6 Responses to “Terminated – Terminator: Salvation review”

  1. I also saw the film and rather enjoyed it. If you had bothered to take any notice you will know that it is is in the early stages of the Terminators so none very human looking (Marcus {Sam Worthington} was possibly a prototype)You did get to see the Arnie type for a short while (before the skin was burnt off) towards the end. This would be why there are two more as this is the one that just starts to link things with the earlier movies. Can say I like Christian Bale as John Conner too much but then I started hating that character in the second one.

  2. I understand completely that the film is set about 10 years before the future war shown in the opening moments of T2.I probably shouldn't have used the T1000 as an example, as it wouldn't have been invented yet. So fair enough there.But my main point was: "McG swaps genuine tension and menacing villains (like the previous Terminators) with big explosions."Seeing as there is not a single interesting character in T4, I thought we could at least rely on some tense sequences. But explosions aren't scary.

  3. I haven't seen it but surely it must be better than the third movie which broke my heart.I appreciate your comments Simon but I think Jodie has given me enough reason to take a chance.Could we really expect a great movie anyway with James Cameron not involved? I will watch it because even a poorly made tribute to Cameron's vision is better than nothing at all.

  4. Haha, I'm with you Andrew. While the existence of 3 and 4 are depressing enough, I would, without question go and see T5, T6, T7 etc. Because, well, maybe ONE of them will be good.I think Cameron earned soooo much goodwill with T1 and 2, he's basically solidified the franchise's fanbase for another couple of decades.

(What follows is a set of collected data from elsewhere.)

-- ==== Sys2Proof/Machine/Flags.lean ====
section
/-!
DEFINITION. The machine has no flags and no condition codes (spec/10_state.md R32): a branch
compares two registers directly and a set-if-less instruction writes 0 or 1. These are the
comparisons they use (00_scope.md R11).
-/

namespace Sys2Proof.Machine

/-- `a <s b`: the signed readings (R11). -/
def lessSigned (a b : Word) : Bool := decide (a.toInt < b.toInt)

/-- `a <u b`: the unsigned readings (R11). -/
def lessUnsigned (a b : Word) : Bool := decide (a.toNat < b.toNat)

/-- The 64-bit value 1 or 0 that a set-if-less instruction writes (42_integer_register.md R184). -/
def boolWord (c : Bool) : Word := if c then 1 else 0

end Sys2Proof.Machine
end

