-- ==== Sys2Proof/Machine/Alu.lean ====
section
/-!
DEFINITION. The shifts and the 32-bit ("W") operations that register and immediate forms share
(spec/00_scope.md R11; 42_integer_register.md sections 1 and 2).
-/

namespace Sys2Proof.Machine

/-- `v << n` (R11). -/
def shiftLeft (v : Word) (n : Nat) : Word := v <<< n

/-- `v >>u n`: zeros enter at the left (R11). -/
def shiftRightLogical (v : Word) (n : Nat) : Word := v >>> n

/-- `v >>s n`: copies of `v[63]` enter at the left (R11). -/
def shiftRightArith (v : Word) (n : Nat) : Word := v.sshiftRight n

/-- `sext_32((a + b)[31:0])` (R191). -/
def addW (a b : Word) : Word := sext (lowHalf (a + b))

/-- `sext_32((a - b)[31:0])` (R192). -/
def subW (a b : Word) : Word := sext (lowHalf (a - b))

/-- `sext_32((v[31:0] << n)[31:0])` (R193). -/
def shiftLeftW (v : Word) (n : Nat) : Word := sext (lowHalf v <<< n)

/-- `sext_32(v[31:0] >>u n)`, a 32-bit logical shift (R194). -/
def shiftRightLogicalW (v : Word) (n : Nat) : Word := sext (lowHalf v >>> n)

/-- `sext_32(v[31:0] >>s32 n)`: copies of bit 31 enter at the left (R195). -/
def shiftRightArithW (v : Word) (n : Nat) : Word := sext ((lowHalf v).sshiftRight n)

end Sys2Proof.Machine
end

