-- ==== Sys2Proof/Machine/IntReg.lean ====
section
/-!
DEFINITION. Register-register instructions, OP and OP-32 (spec/42_integer_register.md R180 to R195).
-/

namespace Sys2Proof.Machine

/-- ADD: `x[rd] <- x[rs1] + x[rs2]` (R181). -/
def execAdd (rd : RegIdx) (rs1 : RegIdx) (rs2 : RegIdx) (s : State) : Result :=
  retireReg rd (s.readReg rs1 + s.readReg rs2) s

/-- SUB: `x[rd] <- x[rs1] - x[rs2]` (R182). -/
def execSub (rd : RegIdx) (rs1 : RegIdx) (rs2 : RegIdx) (s : State) : Result :=
  retireReg rd (s.readReg rs1 - s.readReg rs2) s

/-- SLL: `x[rd] <- x[rs1] << x[rs2][5:0]` (R183). -/
def execSll (rd : RegIdx) (rs1 : RegIdx) (rs2 : RegIdx) (s : State) : Result :=
  retireReg rd (shiftLeft (s.readReg rs1) (shiftAmount rs2 s)) s

/-- SLT: `x[rd] <- (s(x[rs1]) < s(x[rs2])) ? 1 : 0` (R184). -/
def execSlt (rd : RegIdx) (rs1 : RegIdx) (rs2 : RegIdx) (s : State) : Result :=
  retireReg rd (boolWord (lessSigned (s.readReg rs1) (s.readReg rs2))) s

/-- SLTU: `x[rd] <- (u(x[rs1]) < u(x[rs2])) ? 1 : 0` (R185). -/
def execSltu (rd : RegIdx) (rs1 : RegIdx) (rs2 : RegIdx) (s : State) : Result :=
  retireReg rd (boolWord (lessUnsigned (s.readReg rs1) (s.readReg rs2))) s

/-- XOR: `x[rd] <- x[rs1] ^ x[rs2]` (R186). -/
def execXor (rd : RegIdx) (rs1 : RegIdx) (rs2 : RegIdx) (s : State) : Result :=
  retireReg rd (s.readReg rs1 ^^^ s.readReg rs2) s

/-- SRL: `x[rd] <- x[rs1] >>u x[rs2][5:0]` (R187). -/
def execSrl (rd : RegIdx) (rs1 : RegIdx) (rs2 : RegIdx) (s : State) : Result :=
  retireReg rd (shiftRightLogical (s.readReg rs1) (shiftAmount rs2 s)) s

/-- SRA: `x[rd] <- x[rs1] >>s x[rs2][5:0]` (R188). -/
def execSra (rd : RegIdx) (rs1 : RegIdx) (rs2 : RegIdx) (s : State) : Result :=
  retireReg rd (shiftRightArith (s.readReg rs1) (shiftAmount rs2 s)) s

/-- OR: `x[rd] <- x[rs1] | x[rs2]` (R189). -/
def execOr (rd : RegIdx) (rs1 : RegIdx) (rs2 : RegIdx) (s : State) : Result :=
  retireReg rd (s.readReg rs1 ||| s.readReg rs2) s

/-- AND: `x[rd] <- x[rs1] & x[rs2]` (R190). -/
def execAnd (rd : RegIdx) (rs1 : RegIdx) (rs2 : RegIdx) (s : State) : Result :=
  retireReg rd (s.readReg rs1 &&& s.readReg rs2) s

/-- ADDW: `x[rd] <- sext_32((x[rs1] + x[rs2])[31:0])` (R191). -/
def execAddw (rd : RegIdx) (rs1 : RegIdx) (rs2 : RegIdx) (s : State) : Result :=
  retireReg rd (addW (s.readReg rs1) (s.readReg rs2)) s

/-- SUBW: `x[rd] <- sext_32((x[rs1] - x[rs2])[31:0])` (R192). -/
def execSubw (rd : RegIdx) (rs1 : RegIdx) (rs2 : RegIdx) (s : State) : Result :=
  retireReg rd (subW (s.readReg rs1) (s.readReg rs2)) s

/-- SLLW: `x[rd] <- sext_32((x[rs1][31:0] << x[rs2][4:0])[31:0])` (R193). -/
def execSllw (rd : RegIdx) (rs1 : RegIdx) (rs2 : RegIdx) (s : State) : Result :=
  retireReg rd (shiftLeftW (s.readReg rs1) (shiftAmountW rs2 s)) s

/-- SRLW: `x[rd] <- sext_32(x[rs1][31:0] >>u x[rs2][4:0])` (R194). -/
def execSrlw (rd : RegIdx) (rs1 : RegIdx) (rs2 : RegIdx) (s : State) : Result :=
  retireReg rd (shiftRightLogicalW (s.readReg rs1) (shiftAmountW rs2 s)) s

/-- SRAW: `x[rd] <- sext_32(x[rs1][31:0] >>s32 x[rs2][4:0])` (R195). -/
def execSraw (rd : RegIdx) (rs1 : RegIdx) (rs2 : RegIdx) (s : State) : Result :=
  retireReg rd (shiftRightArithW (s.readReg rs1) (shiftAmountW rs2 s)) s

end Sys2Proof.Machine
end

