-- ==== Sys2Proof/Machine/Stores.lean ====
section
/-!
DEFINITION. Stores SB, SH, SW, SD (spec/44_stores.md R240 to R244): `ea <- x[rs1] + immS`.
-/

namespace Sys2Proof.Machine

/-- SB: `MemWrite(ea, 1, x[rs2])` (R241). -/
def execSb (rs1 : RegIdx) (rs2 : RegIdx) (imm : Word) (s : State) : Result :=
  storeAt (effectiveAddress rs1 imm s) 1 (s.readReg rs2) s

/-- SH: `MemWrite(ea, 2, x[rs2])` (R242). -/
def execSh (rs1 : RegIdx) (rs2 : RegIdx) (imm : Word) (s : State) : Result :=
  storeAt (effectiveAddress rs1 imm s) 2 (s.readReg rs2) s

/-- SW: `MemWrite(ea, 4, x[rs2])` (R243). -/
def execSw (rs1 : RegIdx) (rs2 : RegIdx) (imm : Word) (s : State) : Result :=
  storeAt (effectiveAddress rs1 imm s) 4 (s.readReg rs2) s

/-- SD: `MemWrite(ea, 8, x[rs2])` (R244). -/
def execSd (rs1 : RegIdx) (rs2 : RegIdx) (imm : Word) (s : State) : Result :=
  storeAt (effectiveAddress rs1 imm s) 8 (s.readReg rs2) s

end Sys2Proof.Machine
end

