-- ==== Sys2Proof/Safety.lean ====
section
/-!
DEFINITION. The vocabulary of the claims: which states are good, what an instruction may change,
what the host sees after a step, and how a run ends.
-/

namespace Sys2Proof.Machine

/-! ### Good states -/

/-- The invariant of every run: the configuration is legal (spec/70_reset_and_hazards.md R362) and
Memory is in its canonical form inside the capacity (10_state.md R28). -/
abbrev State.Inv (s : State) : Prop := s.config.Legal ∧ Memory.wf s.config.memCapacity s.mem

/-! ### What a next state keeps and changes -/

/-- Every byte of Memory reads as before. -/
def SameMemory (s t : State) : Prop := ∀ i : Nat, t.mem.readByte i = s.mem.readByte i

/-- Every general register reads as before. -/
def SameRegs (s t : State) : Prop := ∀ r : RegIdx, t.readReg r = s.readReg r

/-- `x[rd] <- v` and nothing else among the registers: `rd` reads `v` (unless it is `x0`, which
discards the write, 10_state.md R22) and every other register reads as before. -/
def RegsAfterWrite (s t : State) (rd : RegIdx) (v : Word) : Prop :=
  ∀ r : RegIdx, t.readReg r = if r = rd ∧ r ≠ 0 then v else s.readReg r

/-- The whole effect of an instruction that writes `v` to `rd` and advances. -/
def WritesOnlyReg (s t : State) (rd : RegIdx) (v : Word) : Prop :=
  t.pc = s.pc + 4 ∧ RegsAfterWrite s t rd v ∧ SameMemory s t ∧ t.config = s.config

/-- The whole effect of a control transfer that writes no register: the pc. -/
def MovesOnlyPc (s t : State) (target : Word) : Prop :=
  t.pc = target ∧ SameRegs s t ∧ SameMemory s t ∧ t.config = s.config

/-- The whole effect of a jump: the link in `rd`, and the pc. -/
def LinksAndMovesPc (s t : State) (rd : RegIdx) (target : Word) : Prop :=
  t.pc = target ∧ RegsAfterWrite s t rd (s.pc + 4) ∧ SameMemory s t ∧ t.config = s.config

/-- Memory after `MemWrite(ea, n, v)` (20_memory.md R59): byte `k` of the `n` bytes at `ea` is
`v[8k+7 : 8k]`, every other byte is as before. -/
def MemoryAfterStore (s t : State) (ea : Word) (n : Nat) (v : Word) : Prop :=
  (∀ k : Nat, k < n → t.mem.readByte ((s.index ea).toNat + k) = v.extractLsb' (8 * k) 8) ∧
    ∀ i : Nat, ¬ (s.index ea ≤ i ∧ (i : Int) < s.index ea + n) →
      t.mem.readByte i = s.mem.readByte i

/-- The whole effect of a store. -/
def StoresOnly (s t : State) (ea : Word) (n : Nat) (v : Word) : Prop :=
  t.pc = s.pc + 4 ∧ SameRegs s t ∧ MemoryAfterStore s t ea n v ∧ t.config = s.config

/-- The bounds condition of 20_memory.md R53, for `n` bytes at guest address `a`, in the unbounded
integers. -/
def InBounds (s : State) (a : Word) (n : Nat) : Prop :=
  0 ≤ (a.toNat : Int) - s.config.baseOffset.toNat ∧
    (a.toNat : Int) - s.config.baseOffset.toNat + n ≤ s.config.memCapacity

/-- The unsigned little-endian value of the `n` bytes at guest address `a` (20_memory.md R58). -/
def MemValue (s : State) (a : Word) (n : Nat) : Nat :=
  ((List.range n).map fun k => (s.mem.readByte ((s.index a).toNat + k)).toNat * 2 ^ (8 * k)).sum

/-! ### Encodings -/

/-- `w` decodes to `build w` exactly when the row's masked bits match (30_encoding.md R109). -/
def DecodesExactly (mask bits : InstrWord) (build : InstrWord → Instr) : Prop :=
  ∀ w : InstrWord, decode w = .ok (build w) ↔ w &&& mask = bits

/-- `word[hi:lo]` as an unsigned integer (00_scope.md R10). -/
def bitsOf (w : InstrWord) (hi lo : Nat) : Nat := w.toNat / 2 ^ lo % 2 ^ (hi + 1 - lo)

/-- The twelve opcodes of 30_encoding.md R106. -/
def supportedOpcodes : List (BitVec 7) :=
  [0x03, 0x0F, 0x13, 0x17, 0x1B, 0x23, 0x33, 0x37, 0x3B, 0x63, 0x67, 0x6F]

/-- The words with a supported opcode that are no instruction: the table of 30_encoding.md R109. -/
def UnsupportedFunctWord (w : InstrWord) : Prop :=
  let op := bitsOf w 6 0
  let f3 := bitsOf w 14 12
  let f7 := bitsOf w 31 25
  let f6 := bitsOf w 31 26
  (op = 0x03 ∧ f3 = 7) ∨ (op = 0x0F ∧ f3 ≠ 0) ∨
  (op = 0x13 ∧ ((f3 = 1 ∧ f6 ≠ 0) ∨ (f3 = 5 ∧ f6 ≠ 0b000000 ∧ f6 ≠ 0b010000))) ∨
  (op = 0x1B ∧ (f3 ∈ [2, 3, 4, 6, 7] ∨ (f3 = 1 ∧ f7 ≠ 0) ∨ (f3 = 5 ∧ f7 ∉ [0x00, 0x20]))) ∨
  (op = 0x23 ∧ 4 ≤ f3) ∨
  (op = 0x33 ∧ (f3, f7) ∉ [(0, 0x00), (0, 0x20), (1, 0x00), (2, 0x00), (3, 0x00), (4, 0x00),
    (5, 0x00), (5, 0x20), (6, 0x00), (7, 0x00)]) ∨
  (op = 0x3B ∧ (f3, f7) ∉ [(0, 0x00), (0, 0x20), (1, 0x00), (5, 0x00), (5, 0x20)]) ∨
  (op = 0x63 ∧ f3 ∈ [2, 3]) ∨ (op = 0x67 ∧ f3 ≠ 0)

/-! ### Instruction classes -/

/-- The guest address and width of an instruction's one data access, if it makes one (20_memory.md
R65; 40_step_cycle.md R144). -/
def dataAccess (i : Instr) (s : State) : Option (Word × Nat) :=
  match i with
  | .lb _ rs1 imm | .lbu _ rs1 imm | .sb rs1 _ imm => some (s.readReg rs1 + imm, 1)
  | .lh _ rs1 imm | .lhu _ rs1 imm | .sh rs1 _ imm => some (s.readReg rs1 + imm, 2)
  | .lw _ rs1 imm | .lwu _ rs1 imm | .sw rs1 _ imm => some (s.readReg rs1 + imm, 4)
  | .ld _ rs1 imm | .sd rs1 _ imm => some (s.readReg rs1 + imm, 8)
  | _ => none

end Sys2Proof.Machine

namespace Sys2Proof

/-- SB, SH, SW, SD: the only instructions that change Memory (10_state.md R29). -/
def Instr.isStore : Instr → Bool
  | .sb _ _ _ | .sh _ _ _ | .sw _ _ _ | .sd _ _ _ => true
  | _ => false

/-- The register an instruction names as its destination, if it has one (30_encoding.md R105;
48_fence_system.md R300: FENCE writes none). -/
def Instr.destination : Instr → Option RegIdx
  | .lb rd _ _ | .lh rd _ _ | .lw rd _ _ | .ld rd _ _ | .lbu rd _ _ | .lhu rd _ _ | .lwu rd _ _
  | .add rd _ _ | .sub rd _ _ | .sll rd _ _ | .slt rd _ _ | .sltu rd _ _ | .xor rd _ _
  | .srl rd _ _ | .sra rd _ _ | .or rd _ _ | .and rd _ _
  | .addw rd _ _ | .subw rd _ _ | .sllw rd _ _ | .srlw rd _ _ | .sraw rd _ _
  | .addi rd _ _ | .slti rd _ _ | .sltiu rd _ _ | .xori rd _ _ | .ori rd _ _ | .andi rd _ _
  | .slli rd _ _ | .srli rd _ _ | .srai rd _ _
  | .addiw rd _ _ | .slliw rd _ _ | .srliw rd _ _ | .sraiw rd _ _
  | .jal rd _ | .jalr rd _ _ | .lui rd _ | .auipc rd _ => some rd
  | _ => none

end Sys2Proof

namespace Sys2Proof.Machine

/-- Where a control transfer redirects the pc to, when it does: JAL and JALR always, a branch when
its condition holds (40_step_cycle.md R147; 45_branches.md R260 to R266; 46_jumps.md R280,
R281). -/
def redirect (i : Instr) (s : State) : Option Word :=
  match i with
  | .jal _ imm => some (s.pc + imm)
  | .jalr _ rs1 imm => some ((s.readReg rs1 + imm) &&& ~~~1)
  | .beq rs1 rs2 imm => if s.readReg rs1 = s.readReg rs2 then some (s.pc + imm) else none
  | .bne rs1 rs2 imm => if s.readReg rs1 ≠ s.readReg rs2 then some (s.pc + imm) else none
  | .blt rs1 rs2 imm =>
    if (s.readReg rs1).toInt < (s.readReg rs2).toInt then some (s.pc + imm) else none
  | .bge rs1 rs2 imm =>
    if (s.readReg rs2).toInt ≤ (s.readReg rs1).toInt then some (s.pc + imm) else none
  | .bltu rs1 rs2 imm =>
    if (s.readReg rs1).toNat < (s.readReg rs2).toNat then some (s.pc + imm) else none
  | .bgeu rs1 rs2 imm =>
    if (s.readReg rs2).toNat ≤ (s.readReg rs1).toNat then some (s.pc + imm) else none
  | _ => none

/-! ### Shapes of instruction rules

Each says that the instruction completes, what its next state holds and that nothing else of the
state changes, in every state the rule covers. -/

/-- A register-register instruction (42_integer_register.md R180): it never fails, and writes
`f(x[rs1], x[rs2])` to `x[rd]`. -/
def ComputesReg (mk : RegIdx → RegIdx → RegIdx → Instr) (f : Word → Word → Word) : Prop :=
  ∀ (rd rs1 rs2 : RegIdx) (s : State), ∃ t, exec (mk rd rs1 rs2) s = .next t ∧
    WritesOnlyReg s t rd (f (s.readReg rs1) (s.readReg rs2))

/-- A register-immediate instruction (43_integer_immediate.md R210). -/
def ComputesImm (mk : RegIdx → RegIdx → Word → Instr) (f : Word → Word → Word) : Prop :=
  ∀ (rd rs1 : RegIdx) (imm : Word) (s : State), ∃ t, exec (mk rd rs1 imm) s = .next t ∧
    WritesOnlyReg s t rd (f (s.readReg rs1) imm)

/-- A shift by a constant (43_integer_immediate.md R210; 30_encoding.md R104). -/
def ComputesShift {n : Nat} (mk : RegIdx → RegIdx → BitVec n → Instr) (f : Word → Nat → Word) :
    Prop :=
  ∀ (rd rs1 : RegIdx) (shamt : BitVec n) (s : State), ∃ t, exec (mk rd rs1 shamt) s = .next t ∧
    WritesOnlyReg s t rd (f (s.readReg rs1) shamt.toNat)

/-- A load of `n` bytes (41_loads.md R160), `rd = x0` included: in bounds it writes `f` of the
value in memory, out of bounds it raises the error and there is no next state. -/
def LoadsReg (mk : RegIdx → RegIdx → Word → Instr) (n : Nat) (f : Nat → Word) : Prop :=
  ∀ (rd rs1 : RegIdx) (imm : Word) (s : State),
    (InBounds s (s.readReg rs1 + imm) n → ∃ t, exec (mk rd rs1 imm) s = .next t ∧
      WritesOnlyReg s t rd (f (MemValue s (s.readReg rs1 + imm) n))) ∧
    (¬ InBounds s (s.readReg rs1 + imm) n →
      exec (mk rd rs1 imm) s = .fault (.outOfBounds (s.readReg rs1 + imm) n))

/-- A store of `n` bytes (44_stores.md R240): in bounds it writes the low `n` bytes of `x[rs2]` at
`x[rs1] + immS`, out of bounds it raises the error and there is no next state. -/
def StoresReg (mk : RegIdx → RegIdx → Word → Instr) (n : Nat) : Prop :=
  ∀ (rs1 rs2 : RegIdx) (imm : Word) (s : State),
    (InBounds s (s.readReg rs1 + imm) n → ∃ t, exec (mk rs1 rs2 imm) s = .next t ∧
      StoresOnly s t (s.readReg rs1 + imm) n (s.readReg rs2)) ∧
    (¬ InBounds s (s.readReg rs1 + imm) n →
      exec (mk rs1 rs2 imm) s = .fault (.outOfBounds (s.readReg rs1 + imm) n))

/-- A conditional branch (45_branches.md R260): it never fails, and moves the pc to `pc + immB`
when the condition holds and to `pc + 4` when it does not. -/
def BranchesWhen (mk : RegIdx → RegIdx → Word → Instr) (cond : Word → Word → Prop) : Prop :=
  ∀ (rs1 rs2 : RegIdx) (imm : Word) (s : State),
    (cond (s.readReg rs1) (s.readReg rs2) → ∃ t, exec (mk rs1 rs2 imm) s = .next t ∧
      MovesOnlyPc s t (s.pc + imm)) ∧
    (¬ cond (s.readReg rs1) (s.readReg rs2) → ∃ t, exec (mk rs1 rs2 imm) s = .next t ∧
      MovesOnlyPc s t (s.pc + 4))

/-! ### How a run ends -/

/-- What stops the hart in a state, and with which error (60_exceptions.md R321 to R323). The spec
orders the four conditions (R324); each of the later ones needs that the earlier do not hold. -/
inductive HaltCause (s : State) : Fault → Prop where
  /-- The four bytes at the pc are not all inside Memory (R323 (a)). -/
  | fetch : ¬ InBounds s s.pc 4 → HaltCause s (.outOfBounds s.pc 4)
  /-- The fetched word's opcode is not supported (R321). -/
  | opcode (w : InstrWord) : s.fetch = .ok w → opcodeOf w ∉ supportedOpcodes →
      HaltCause s (.unsupportedOpcode (opcodeOf w))
  /-- The fetched word has a supported opcode and matches no instruction (R322). -/
  | funct (w : InstrWord) : s.fetch = .ok w → UnsupportedFunctWord w →
      HaltCause s (.unsupportedFunct (opcodeOf w) (funct3Of w) (funct7Of w))
  /-- The bytes of the load's or store's access are not all inside Memory (R323 (b)). -/
  | access (w : InstrWord) (i : Instr) (a : Word) (n : Nat) : s.fetch = .ok w →
      decode w = .ok i → dataAccess i s = some (a, n) → ¬ InBounds s a n →
      HaltCause s (.outOfBounds a n)

/-- The state after `k` calls of `step()`, errors included (40_step_cycle.md R151; 60_exceptions.md
R329). -/
def State.afterSteps : Nat → State → State
  | 0, s => s
  | k + 1, s => State.afterSteps k s.afterStep

end Sys2Proof.Machine
end

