/-- A step is a function of the registers, the pc and the bytes it accesses: two states that differ
only in other bytes of Memory fail alike, or both go on, alike in registers and pc, and alike in
every byte in which they were alike (40_step_cycle.md sections 1 and 2). -/
def Obligations.StepDependsOnAccessedBytesOnly : Prop :=
  ∀ s s' : State, s.config = s'.config → s.x = s'.x → s.pc = s'.pc →
    (∀ k < 4, s.mem.readByte ((s.index s.pc).toNat + k)
      = s'.mem.readByte ((s.index s.pc).toNat + k)) →
    (∀ w i a n, s.fetch = .ok w → decode w = .ok i → dataAccess i s = some (a, n) →
      ∀ k < n, s.mem.readByte ((s.index a).toNat + k) = s'.mem.readByte ((s.index a).toNat + k)) →
    (∀ f, step s = .fault f → step s' = .fault f) ∧
    (∀ t, step s = .next t → ∃ t', step s' = .next t' ∧ t'.config = t.config ∧ t'.x = t.x ∧
      t'.pc = t.pc ∧
      ∀ j, s.mem.readByte j = s'.mem.readByte j → t.mem.readByte j = t'.mem.readByte j)

/-- R302 and R303: a step that fetches ECALL, EBREAK or any other word with opcode `0x73` stops the
hart, and changes nothing. -/
def Obligations.SystemWordsStopTheHart : Prop :=
  ∀ (s : State) (w : InstrWord), s.fetch = .ok w →
    (w = 0x00000073 ∨ w = 0x00100073 ∨ opcodeOf w = 0x73) →
    step s = .fault (.unsupportedOpcode 0x73) ∧ s.afterStep = s

/-- Never-written Memory is no instruction: after construction with nothing loaded the first step
stops with opcode `0x00` (30_encoding.md section 6, which marks this as its own consequence). -/
def Obligations.ZeroedMemoryStopsTheHart : Prop :=
  ∀ (c : Config) (e : Emulator), construct c = some e → 4 ≤ c.memCapacity →
    step e.state = .fault (.unsupportedOpcode 0x00)

/-! ### Loads and stores -/

/-- R161, R162, R163; that a load to `x0` still makes its access is the spec's decision D12. -/
def Obligations.SignedLoads : Prop :=
  DecodesExactly 0x0000707F 0x00000003 (fun w => .lb (rdOf w) (rs1Of w) (immIOf w)) ∧
  LoadsReg .lb 1 (fun v => BitVec.ofInt 64 (Int.bmod v (2 ^ 8))) ∧
  DecodesExactly 0x0000707F 0x00001003 (fun w => .lh (rdOf w) (rs1Of w) (immIOf w)) ∧
  LoadsReg .lh 2 (fun v => BitVec.ofInt 64 (Int.bmod v (2 ^ 16))) ∧
  DecodesExactly 0x0000707F 0x00002003 (fun w => .lw (rdOf w) (rs1Of w) (immIOf w)) ∧
  LoadsReg .lw 4 (fun v => BitVec.ofInt 64 (Int.bmod v (2 ^ 32)))

/-- R164, R165, R166, R167; `x0` as in `SignedLoads`. -/
def Obligations.DoubleAndUnsignedLoads : Prop :=
  DecodesExactly 0x0000707F 0x00003003 (fun w => .ld (rdOf w) (rs1Of w) (immIOf w)) ∧
  LoadsReg .ld 8 (fun v => BitVec.ofNat 64 v) ∧
  DecodesExactly 0x0000707F 0x00004003 (fun w => .lbu (rdOf w) (rs1Of w) (immIOf w)) ∧
  LoadsReg .lbu 1 (fun v => BitVec.ofNat 64 v) ∧
  DecodesExactly 0x0000707F 0x00005003 (fun w => .lhu (rdOf w) (rs1Of w) (immIOf w)) ∧
  LoadsReg .lhu 2 (fun v => BitVec.ofNat 64 v) ∧
  DecodesExactly 0x0000707F 0x00006003 (fun w => .lwu (rdOf w) (rs1Of w) (immIOf w)) ∧
  LoadsReg .lwu 4 (fun v => BitVec.ofNat 64 v)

  5. The director calls him self McG.Reason enough not to see it.Although I am not expecting it to be a great film or even a good film, I will say that my expectations are very low of this film. So strangely enough, I will probably enjoy it.

  6. Ya, the relentless mysterious machine hunt, filled with uncertainty, that made the first film so great was missing,,, But what else could they do? Once it was perfected in the first movie the story is just forced to do something different.